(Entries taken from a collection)
--------

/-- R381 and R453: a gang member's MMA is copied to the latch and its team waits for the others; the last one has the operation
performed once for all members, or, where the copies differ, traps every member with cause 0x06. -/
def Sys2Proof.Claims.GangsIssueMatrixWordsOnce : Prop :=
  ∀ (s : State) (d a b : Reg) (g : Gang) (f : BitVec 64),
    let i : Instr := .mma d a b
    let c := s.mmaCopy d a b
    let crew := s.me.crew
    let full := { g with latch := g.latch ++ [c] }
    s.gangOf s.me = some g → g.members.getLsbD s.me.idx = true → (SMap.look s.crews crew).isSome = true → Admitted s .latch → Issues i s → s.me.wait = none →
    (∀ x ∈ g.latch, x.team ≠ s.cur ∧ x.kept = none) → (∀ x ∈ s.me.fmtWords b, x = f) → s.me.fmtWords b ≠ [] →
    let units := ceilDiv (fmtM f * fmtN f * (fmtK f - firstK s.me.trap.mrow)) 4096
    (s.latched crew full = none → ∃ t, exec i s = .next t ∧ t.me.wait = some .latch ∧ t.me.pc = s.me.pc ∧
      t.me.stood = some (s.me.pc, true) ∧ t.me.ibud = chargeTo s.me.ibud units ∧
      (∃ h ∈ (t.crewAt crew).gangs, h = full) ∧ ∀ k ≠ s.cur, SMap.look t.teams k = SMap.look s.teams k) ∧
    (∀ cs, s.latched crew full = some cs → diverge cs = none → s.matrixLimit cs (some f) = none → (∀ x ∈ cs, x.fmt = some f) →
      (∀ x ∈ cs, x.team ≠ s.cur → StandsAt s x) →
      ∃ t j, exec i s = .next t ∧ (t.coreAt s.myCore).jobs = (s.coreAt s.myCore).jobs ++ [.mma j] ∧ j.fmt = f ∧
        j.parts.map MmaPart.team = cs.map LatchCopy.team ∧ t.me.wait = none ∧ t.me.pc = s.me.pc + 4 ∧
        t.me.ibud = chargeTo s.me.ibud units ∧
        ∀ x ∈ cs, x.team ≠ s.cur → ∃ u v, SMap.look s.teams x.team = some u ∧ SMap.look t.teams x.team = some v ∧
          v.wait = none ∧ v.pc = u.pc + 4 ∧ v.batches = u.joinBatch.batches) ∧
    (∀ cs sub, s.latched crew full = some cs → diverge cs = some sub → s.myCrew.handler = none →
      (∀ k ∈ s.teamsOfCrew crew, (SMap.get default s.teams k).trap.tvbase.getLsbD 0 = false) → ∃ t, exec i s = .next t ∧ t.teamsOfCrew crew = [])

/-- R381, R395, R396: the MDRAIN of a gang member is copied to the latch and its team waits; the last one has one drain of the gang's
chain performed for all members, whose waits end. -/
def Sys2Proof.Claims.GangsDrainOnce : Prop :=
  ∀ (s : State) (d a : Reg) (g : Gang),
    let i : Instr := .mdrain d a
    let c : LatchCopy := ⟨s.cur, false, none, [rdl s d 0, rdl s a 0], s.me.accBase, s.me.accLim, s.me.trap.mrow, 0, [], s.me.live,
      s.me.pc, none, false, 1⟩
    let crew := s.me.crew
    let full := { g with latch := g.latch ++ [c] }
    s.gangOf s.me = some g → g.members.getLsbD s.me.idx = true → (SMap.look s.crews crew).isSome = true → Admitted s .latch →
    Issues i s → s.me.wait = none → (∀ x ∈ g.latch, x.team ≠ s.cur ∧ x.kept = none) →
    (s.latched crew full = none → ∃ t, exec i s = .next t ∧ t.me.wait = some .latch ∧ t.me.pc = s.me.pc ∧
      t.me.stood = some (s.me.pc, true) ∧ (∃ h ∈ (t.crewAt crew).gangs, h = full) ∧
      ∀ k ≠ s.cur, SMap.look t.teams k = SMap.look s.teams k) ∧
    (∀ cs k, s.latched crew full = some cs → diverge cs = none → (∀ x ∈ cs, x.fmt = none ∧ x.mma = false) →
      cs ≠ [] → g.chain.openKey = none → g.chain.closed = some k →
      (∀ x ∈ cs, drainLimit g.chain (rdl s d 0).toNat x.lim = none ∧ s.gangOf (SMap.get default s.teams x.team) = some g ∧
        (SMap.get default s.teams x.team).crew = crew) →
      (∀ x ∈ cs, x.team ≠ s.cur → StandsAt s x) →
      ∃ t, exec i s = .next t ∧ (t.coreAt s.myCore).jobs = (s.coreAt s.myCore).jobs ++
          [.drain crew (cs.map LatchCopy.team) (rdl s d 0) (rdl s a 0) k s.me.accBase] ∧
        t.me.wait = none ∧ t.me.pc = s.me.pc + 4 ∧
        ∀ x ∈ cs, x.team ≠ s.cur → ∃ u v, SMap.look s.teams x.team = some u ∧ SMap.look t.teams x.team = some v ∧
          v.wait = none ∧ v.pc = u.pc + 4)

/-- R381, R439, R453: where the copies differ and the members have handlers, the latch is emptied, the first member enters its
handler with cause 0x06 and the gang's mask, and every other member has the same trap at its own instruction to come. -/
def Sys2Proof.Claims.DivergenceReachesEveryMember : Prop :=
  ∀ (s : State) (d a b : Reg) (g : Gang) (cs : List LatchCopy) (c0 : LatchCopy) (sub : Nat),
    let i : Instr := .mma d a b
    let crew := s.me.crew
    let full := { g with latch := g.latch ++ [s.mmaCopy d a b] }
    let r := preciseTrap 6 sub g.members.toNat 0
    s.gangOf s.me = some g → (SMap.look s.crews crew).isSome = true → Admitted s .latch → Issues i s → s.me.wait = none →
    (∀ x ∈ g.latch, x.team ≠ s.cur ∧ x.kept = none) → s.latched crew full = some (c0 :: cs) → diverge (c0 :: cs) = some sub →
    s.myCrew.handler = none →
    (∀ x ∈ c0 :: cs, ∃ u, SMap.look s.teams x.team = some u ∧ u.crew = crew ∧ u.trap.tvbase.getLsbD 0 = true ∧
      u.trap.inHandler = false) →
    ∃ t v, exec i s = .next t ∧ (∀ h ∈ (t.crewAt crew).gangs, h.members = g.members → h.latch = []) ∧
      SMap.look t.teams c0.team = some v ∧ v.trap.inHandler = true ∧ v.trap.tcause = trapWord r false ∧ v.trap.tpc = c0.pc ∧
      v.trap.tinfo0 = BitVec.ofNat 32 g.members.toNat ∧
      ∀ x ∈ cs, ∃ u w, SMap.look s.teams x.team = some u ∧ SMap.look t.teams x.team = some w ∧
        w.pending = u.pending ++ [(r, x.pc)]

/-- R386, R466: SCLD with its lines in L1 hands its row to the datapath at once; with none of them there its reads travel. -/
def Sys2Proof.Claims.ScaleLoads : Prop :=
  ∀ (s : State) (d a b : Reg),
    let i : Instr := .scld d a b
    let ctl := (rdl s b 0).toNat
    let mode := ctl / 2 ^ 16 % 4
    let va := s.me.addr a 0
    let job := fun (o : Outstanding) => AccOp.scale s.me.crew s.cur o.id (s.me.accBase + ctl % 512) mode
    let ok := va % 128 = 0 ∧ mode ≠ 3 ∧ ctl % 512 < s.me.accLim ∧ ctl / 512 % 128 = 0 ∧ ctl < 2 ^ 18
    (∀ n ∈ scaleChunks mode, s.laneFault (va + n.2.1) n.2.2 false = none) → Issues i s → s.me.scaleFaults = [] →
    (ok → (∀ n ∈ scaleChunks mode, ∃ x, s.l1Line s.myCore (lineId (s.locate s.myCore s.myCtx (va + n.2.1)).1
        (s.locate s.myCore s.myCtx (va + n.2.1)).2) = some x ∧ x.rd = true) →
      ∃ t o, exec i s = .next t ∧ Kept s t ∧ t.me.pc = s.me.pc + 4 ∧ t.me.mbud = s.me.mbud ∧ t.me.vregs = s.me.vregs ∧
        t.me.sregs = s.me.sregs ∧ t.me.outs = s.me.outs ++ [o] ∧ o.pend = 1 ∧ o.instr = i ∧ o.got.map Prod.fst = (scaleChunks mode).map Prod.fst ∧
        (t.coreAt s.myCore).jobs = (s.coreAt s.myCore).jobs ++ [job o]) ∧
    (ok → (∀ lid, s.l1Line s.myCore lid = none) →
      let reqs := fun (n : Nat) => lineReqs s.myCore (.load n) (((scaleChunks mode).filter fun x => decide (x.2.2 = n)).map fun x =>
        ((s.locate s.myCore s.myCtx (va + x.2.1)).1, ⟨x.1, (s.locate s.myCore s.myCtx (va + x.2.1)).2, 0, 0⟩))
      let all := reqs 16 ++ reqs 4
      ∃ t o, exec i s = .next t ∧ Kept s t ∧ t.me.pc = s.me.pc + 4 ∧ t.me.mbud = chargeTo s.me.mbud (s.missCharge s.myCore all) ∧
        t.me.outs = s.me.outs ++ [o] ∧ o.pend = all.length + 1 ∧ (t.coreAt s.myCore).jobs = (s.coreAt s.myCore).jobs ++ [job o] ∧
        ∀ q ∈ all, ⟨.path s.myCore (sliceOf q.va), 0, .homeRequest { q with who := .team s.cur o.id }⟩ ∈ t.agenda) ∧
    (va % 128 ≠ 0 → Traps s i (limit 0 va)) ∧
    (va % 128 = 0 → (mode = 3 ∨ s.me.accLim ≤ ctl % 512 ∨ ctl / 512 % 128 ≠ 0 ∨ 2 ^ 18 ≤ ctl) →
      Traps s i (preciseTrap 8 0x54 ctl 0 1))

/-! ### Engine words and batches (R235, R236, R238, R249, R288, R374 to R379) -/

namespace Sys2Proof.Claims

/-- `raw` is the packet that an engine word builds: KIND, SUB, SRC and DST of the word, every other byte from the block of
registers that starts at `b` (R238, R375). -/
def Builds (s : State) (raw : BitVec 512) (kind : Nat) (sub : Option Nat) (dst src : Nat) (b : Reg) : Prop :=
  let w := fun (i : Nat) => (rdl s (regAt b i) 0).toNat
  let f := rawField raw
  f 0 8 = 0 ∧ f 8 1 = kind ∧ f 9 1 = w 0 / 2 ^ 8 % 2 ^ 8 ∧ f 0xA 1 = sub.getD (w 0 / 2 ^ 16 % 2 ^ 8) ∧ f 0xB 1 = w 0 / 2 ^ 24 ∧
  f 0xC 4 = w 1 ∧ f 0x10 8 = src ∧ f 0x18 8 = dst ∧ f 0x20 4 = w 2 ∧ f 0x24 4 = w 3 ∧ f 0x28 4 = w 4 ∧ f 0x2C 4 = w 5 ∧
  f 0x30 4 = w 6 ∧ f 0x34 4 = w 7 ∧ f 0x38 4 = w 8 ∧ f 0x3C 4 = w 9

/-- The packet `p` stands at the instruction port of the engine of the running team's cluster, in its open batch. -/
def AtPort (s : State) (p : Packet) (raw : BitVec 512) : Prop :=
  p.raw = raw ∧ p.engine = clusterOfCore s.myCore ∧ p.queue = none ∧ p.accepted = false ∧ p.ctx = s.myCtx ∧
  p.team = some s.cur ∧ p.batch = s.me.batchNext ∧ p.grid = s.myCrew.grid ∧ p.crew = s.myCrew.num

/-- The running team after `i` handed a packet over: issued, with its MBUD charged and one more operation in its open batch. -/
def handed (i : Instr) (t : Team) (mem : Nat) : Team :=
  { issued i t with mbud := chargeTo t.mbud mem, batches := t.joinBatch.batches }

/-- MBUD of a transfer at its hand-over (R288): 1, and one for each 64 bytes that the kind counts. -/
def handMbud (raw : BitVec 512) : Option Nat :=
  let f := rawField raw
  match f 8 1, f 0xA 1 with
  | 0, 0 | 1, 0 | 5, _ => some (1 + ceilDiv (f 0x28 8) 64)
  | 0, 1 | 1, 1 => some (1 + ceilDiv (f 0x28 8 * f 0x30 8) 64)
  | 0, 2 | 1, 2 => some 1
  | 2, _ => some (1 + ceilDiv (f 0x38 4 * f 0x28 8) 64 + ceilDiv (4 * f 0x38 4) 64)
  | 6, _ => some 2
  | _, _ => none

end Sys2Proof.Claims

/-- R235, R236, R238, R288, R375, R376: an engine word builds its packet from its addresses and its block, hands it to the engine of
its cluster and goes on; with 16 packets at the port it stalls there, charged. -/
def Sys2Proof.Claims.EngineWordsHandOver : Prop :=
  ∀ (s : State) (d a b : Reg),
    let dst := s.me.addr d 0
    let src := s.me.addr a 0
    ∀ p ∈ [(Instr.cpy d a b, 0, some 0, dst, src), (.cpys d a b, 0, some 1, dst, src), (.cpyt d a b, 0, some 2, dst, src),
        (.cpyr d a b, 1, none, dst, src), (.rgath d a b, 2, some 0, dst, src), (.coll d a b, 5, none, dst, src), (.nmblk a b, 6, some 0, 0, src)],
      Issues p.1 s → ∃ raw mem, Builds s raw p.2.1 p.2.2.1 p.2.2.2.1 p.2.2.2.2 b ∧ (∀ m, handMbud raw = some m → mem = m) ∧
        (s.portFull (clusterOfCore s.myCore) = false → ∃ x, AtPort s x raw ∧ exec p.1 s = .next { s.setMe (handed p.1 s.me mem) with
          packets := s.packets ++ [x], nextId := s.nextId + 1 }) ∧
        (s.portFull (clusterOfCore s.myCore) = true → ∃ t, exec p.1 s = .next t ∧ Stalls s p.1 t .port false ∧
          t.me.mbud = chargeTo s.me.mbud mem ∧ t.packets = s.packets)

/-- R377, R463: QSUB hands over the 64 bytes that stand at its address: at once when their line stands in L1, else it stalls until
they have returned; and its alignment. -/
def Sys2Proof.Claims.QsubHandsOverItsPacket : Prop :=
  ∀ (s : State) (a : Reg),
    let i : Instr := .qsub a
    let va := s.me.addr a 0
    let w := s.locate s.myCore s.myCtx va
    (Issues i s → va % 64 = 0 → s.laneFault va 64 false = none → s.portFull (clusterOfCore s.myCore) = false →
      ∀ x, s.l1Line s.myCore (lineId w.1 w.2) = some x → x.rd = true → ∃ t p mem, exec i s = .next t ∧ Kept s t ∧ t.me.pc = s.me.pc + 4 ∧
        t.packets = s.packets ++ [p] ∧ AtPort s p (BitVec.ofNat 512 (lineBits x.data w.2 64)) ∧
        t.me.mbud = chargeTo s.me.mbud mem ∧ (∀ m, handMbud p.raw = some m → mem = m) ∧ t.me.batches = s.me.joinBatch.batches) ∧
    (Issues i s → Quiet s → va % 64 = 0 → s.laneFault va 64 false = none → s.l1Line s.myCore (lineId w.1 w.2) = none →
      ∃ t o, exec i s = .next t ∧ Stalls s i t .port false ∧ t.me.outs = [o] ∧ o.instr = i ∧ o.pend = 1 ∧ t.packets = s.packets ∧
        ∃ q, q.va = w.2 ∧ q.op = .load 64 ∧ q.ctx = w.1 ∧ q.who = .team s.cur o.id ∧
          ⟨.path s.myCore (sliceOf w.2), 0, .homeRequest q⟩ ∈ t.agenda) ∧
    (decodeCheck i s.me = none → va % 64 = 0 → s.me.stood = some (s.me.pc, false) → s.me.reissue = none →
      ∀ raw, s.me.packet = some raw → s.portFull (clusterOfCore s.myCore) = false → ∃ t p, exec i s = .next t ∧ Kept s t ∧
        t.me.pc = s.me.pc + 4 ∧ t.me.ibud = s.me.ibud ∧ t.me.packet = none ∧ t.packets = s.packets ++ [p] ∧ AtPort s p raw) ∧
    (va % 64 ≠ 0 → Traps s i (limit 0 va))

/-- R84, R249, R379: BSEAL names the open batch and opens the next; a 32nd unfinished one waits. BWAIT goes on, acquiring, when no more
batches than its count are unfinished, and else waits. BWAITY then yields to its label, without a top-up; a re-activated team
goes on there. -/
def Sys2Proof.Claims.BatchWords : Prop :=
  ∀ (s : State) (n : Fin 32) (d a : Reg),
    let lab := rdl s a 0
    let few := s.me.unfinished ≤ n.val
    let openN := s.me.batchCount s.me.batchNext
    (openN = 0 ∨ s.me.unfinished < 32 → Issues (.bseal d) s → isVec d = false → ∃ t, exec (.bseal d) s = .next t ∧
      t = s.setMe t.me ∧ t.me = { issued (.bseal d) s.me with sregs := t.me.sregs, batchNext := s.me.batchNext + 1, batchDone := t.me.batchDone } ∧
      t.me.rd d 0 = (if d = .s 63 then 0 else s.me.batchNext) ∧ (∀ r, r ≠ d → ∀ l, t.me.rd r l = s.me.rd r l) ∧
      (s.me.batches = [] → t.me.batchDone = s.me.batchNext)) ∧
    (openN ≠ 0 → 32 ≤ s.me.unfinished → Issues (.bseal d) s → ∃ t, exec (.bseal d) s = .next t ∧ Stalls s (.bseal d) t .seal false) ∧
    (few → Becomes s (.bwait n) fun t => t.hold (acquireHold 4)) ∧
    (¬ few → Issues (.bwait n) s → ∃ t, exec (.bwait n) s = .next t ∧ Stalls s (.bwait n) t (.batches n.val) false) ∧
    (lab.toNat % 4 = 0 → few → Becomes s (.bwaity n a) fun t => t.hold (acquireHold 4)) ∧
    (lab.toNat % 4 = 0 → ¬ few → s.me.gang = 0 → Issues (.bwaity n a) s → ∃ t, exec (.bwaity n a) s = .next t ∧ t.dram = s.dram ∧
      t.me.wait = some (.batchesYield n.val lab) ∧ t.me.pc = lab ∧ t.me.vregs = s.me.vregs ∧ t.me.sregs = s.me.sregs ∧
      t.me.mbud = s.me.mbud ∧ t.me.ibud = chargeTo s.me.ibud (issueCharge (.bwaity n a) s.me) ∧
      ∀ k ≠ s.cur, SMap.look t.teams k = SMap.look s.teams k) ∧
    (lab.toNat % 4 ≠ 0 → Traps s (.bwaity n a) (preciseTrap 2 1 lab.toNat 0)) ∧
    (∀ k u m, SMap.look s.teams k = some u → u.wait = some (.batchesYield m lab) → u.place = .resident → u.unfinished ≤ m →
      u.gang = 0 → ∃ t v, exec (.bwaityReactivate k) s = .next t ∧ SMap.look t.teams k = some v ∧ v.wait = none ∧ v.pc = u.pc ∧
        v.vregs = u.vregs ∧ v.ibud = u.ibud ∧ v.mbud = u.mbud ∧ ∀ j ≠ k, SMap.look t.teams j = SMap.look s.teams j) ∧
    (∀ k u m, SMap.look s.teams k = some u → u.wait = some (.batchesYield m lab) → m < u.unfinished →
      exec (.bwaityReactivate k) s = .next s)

--------

→ WORK TO BE COMPLETED: Your task is to restate, word for word, only those lines above that fall between the line holding "to the engine of" and the line holding "t.me.mbud = chargeTo s.me.mbud mem ∧ (∀", inclusive.

→ WRITTEN ANSWER:
/-- R235, R236, R238, R288, R375, R376: an engine word builds its packet from its addresses and its block, hands it to the engine of
its cluster and goes on; with 16 packets at the port it stalls there, charged. -/
def Sys2Proof.Claims.EngineWordsHandOver : Prop :=
  ∀ (s : State) (d a b : Reg),
    let dst := s.me.addr d 0
    let src := s.me.addr a 0
    ∀ p ∈ [(Instr.cpy d a b, 0, some 0, dst, src), (.cpys d a b, 0, some 1, dst, src), (.cpyt d a b, 0, some 2, dst, src),
        (.cpyr d a b, 1, none, dst, src), (.rgath d a b, 2, some 0, dst, src), (.coll d a b, 5, none, dst, src), (.nmblk a b, 6, some 0, 0, src)],
      Issues p.1 s → ∃ raw mem, Builds s raw p.2.1 p.2.2.1 p.2.2.2.1 p.2.2.2.2 b ∧ (∀ m, handMbud raw = some m → mem = m) ∧
        (s.portFull (clusterOfCore s.myCore) = false → ∃ x, AtPort s x raw ∧ exec p.1 s = .next { s.setMe (handed p.1 s.me mem) with
          packets := s.packets ++ [x], nextId := s.nextId + 1 }) ∧
        (s.portFull (clusterOfCore s.myCore) = true → ∃ t, exec p.1 s = .next t ∧ Stalls s p.1 t .port false ∧
          t.me.mbud = chargeTo s.me.mbud mem ∧ t.packets = s.packets)

/-- R377, R463: QSUB hands over the 64 bytes that stand at its address: at once when their line stands in L1, else it stalls until
they have returned; and its alignment. -/
def Sys2Proof.Claims.QsubHandsOverItsPacket : Prop :=
  ∀ (s : State) (a : Reg),
    let i : Instr := .qsub a
    let va := s.me.addr a 0
    let w := s.locate s.myCore s.myCtx va
    (Issues i s → va % 64 = 0 → s.laneFault va 64 false = none → s.portFull (clusterOfCore s.myCore) = false →
      ∀ x, s.l1Line s.myCore (lineId w.1 w.2) = some x → x.rd = true → ∃ t p mem, exec i s = .next t ∧ Kept s t ∧ t.me.pc = s.me.pc + 4 ∧
        t.packets = s.packets ++ [p] ∧ AtPort s p (BitVec.ofNat 512 (lineBits x.data w.2 64)) ∧
        t.me.mbud = chargeTo s.me.mbud mem ∧ (∀ m, handMbud p.raw = some m → mem = m) ∧ t.me.batches = s.me.joinBatch.batches) ∧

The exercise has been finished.